Exercise directions:
When you reach the line that contains "(prologue s).addr = s.addr := rfl" in the data below, start reproducing lines exactly, and stop after the line that contains "s.kind := rfl".

Data to process:
━━━━━━━━━━━━━━━━
-- ==== Sys2Proof/Laws/State.lean ====
section
/-! SUPPORT. One lemma per field per update of State, so that no proof unfolds a record update. -/

namespace Sys2Proof.Machine

open Sys2Proof

/-! ## prologue -/

@[simp] theorem prologue_cmd (s : State) : (prologue s).cmd = s.cmd := rfl
@[simp] theorem prologue_ilen (s : State) : (prologue s).ilen = s.ilen := rfl
@[simp] theorem prologue_ckexp (s : State) : (prologue s).ckexp = s.ckexp := rfl
@[simp] theorem prologue_result (s : State) : (prologue s).result = 0 := rfl
@[simp] theorem prologue_erroff (s : State) : (prologue s).erroff = 0xFFFF := rfl
@[simp] theorem prologue_errbyte (s : State) : (prologue s).errbyte = 0x00 := rfl
@[simp] theorem prologue_crc (s : State) : (prologue s).crc = s.crc := rfl
@[simp] theorem prologue_olen (s : State) : (prologue s).olen = 0 := rfl
@[simp] theorem prologue_kind (s : State) : (prologue s).kind = 0x00 := rfl
@[simp] theorem prologue_matched (s : State) : (prologue s).matched = false := rfl
@[simp] theorem prologue_avalid (s : State) : (prologue s).avalid = s.avalid := rfl
@[simp] theorem prologue_ibuf (s : State) : (prologue s).ibuf = s.ibuf := rfl
@[simp] theorem prologue_obuf (s : State) : (prologue s).obuf = [] := rfl
@[simp] theorem prologue_addr (s : State) : (prologue s).addr = s.addr := rfl
@[simp] theorem prologue_pending (s : State) : (prologue s).pending = s.pending := rfl
@[simp] theorem prologue_reply (s : State) : (prologue s).reply = s.reply := rfl
@[simp] theorem prologue_draws (s : State) : (prologue s).draws = s.draws := rfl

/-! ## latchCommand -/

@[simp] theorem latchCommand_cmd (w : Half) (s : State) : (latchCommand w s).cmd = w := rfl
@[simp] theorem latchCommand_ilen (w : Half) (s : State) : (latchCommand w s).ilen = s.ilen := rfl
@[simp] theorem latchCommand_ckexp (w : Half) (s : State) : (latchCommand w s).ckexp = s.ckexp := rfl
@[simp] theorem latchCommand_result (w : Half) (s : State) : (latchCommand w s).result = s.result := rfl
@[simp] theorem latchCommand_erroff (w : Half) (s : State) : (latchCommand w s).erroff = s.erroff := rfl
@[simp] theorem latchCommand_errbyte (w : Half) (s : State) : (latchCommand w s).errbyte = s.errbyte := rfl
@[simp] theorem latchCommand_crc (w : Half) (s : State) : (latchCommand w s).crc = s.crc := rfl
@[simp] theorem latchCommand_olen (w : Half) (s : State) : (latchCommand w s).olen = s.olen := rfl
@[simp] theorem latchCommand_kind (w : Half) (s : State) : (latchCommand w s).kind = s.kind := rfl
@[simp] theorem latchCommand_matched (w : Half) (s : State) : (latchCommand w s).matched = s.matched := rfl
@[simp] theorem latchCommand_avalid (w : Half) (s : State) : (latchCommand w s).avalid = s.avalid := rfl
@[simp] theorem latchCommand_ibuf (w : Half) (s : State) : (latchCommand w s).ibuf = s.ibuf := rfl
@[simp] theorem latchCommand_obuf (w : Half) (s : State) : (latchCommand w s).obuf = s.obuf := rfl
@[simp] theorem latchCommand_addr (w : Half) (s : State) : (latchCommand w s).addr = s.addr := rfl
@[simp] theorem latchCommand_pending (w : Half) (s : State) : (latchCommand w s).pending = s.pending := rfl
@[simp] theorem latchCommand_reply (w : Half) (s : State) : (latchCommand w s).reply = s.reply := rfl
@[simp] theorem latchCommand_draws (w : Half) (s : State) : (latchCommand w s).draws = s.draws := rfl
━━━━━━━━━━━━━━━━
Worked solution:
@[simp] theorem prologue_addr (s : State) : (prologue s).addr = s.addr := rfl
@[simp] theorem prologue_pending (s : State) : (prologue s).pending = s.pending := rfl
@[simp] theorem prologue_reply (s : State) : (prologue s).reply = s.reply := rfl
@[simp] theorem prologue_draws (s : State) : (prologue s).draws = s.draws := rfl

/-! ## latchCommand -/

@[simp] theorem latchCommand_cmd (w : Half) (s : State) : (latchCommand w s).cmd = w := rfl
@[simp] theorem latchCommand_ilen (w : Half) (s : State) : (latchCommand w s).ilen = s.ilen := rfl
@[simp] theorem latchCommand_ckexp (w : Half) (s : State) : (latchCommand w s).ckexp = s.ckexp := rfl
@[simp] theorem latchCommand_result (w : Half) (s : State) : (latchCommand w s).result = s.result := rfl
@[simp] theorem latchCommand_erroff (w : Half) (s : State) : (latchCommand w s).erroff = s.erroff := rfl
@[simp] theorem latchCommand_errbyte (w : Half) (s : State) : (latchCommand w s).errbyte = s.errbyte := rfl
@[simp] theorem latchCommand_crc (w : Half) (s : State) : (latchCommand w s).crc = s.crc := rfl
@[simp] theorem latchCommand_olen (w : Half) (s : State) : (latchCommand w s).olen = s.olen := rfl
@[simp] theorem latchCommand_kind (w : Half) (s : State) : (latchCommand w s).kind = s.kind := rfl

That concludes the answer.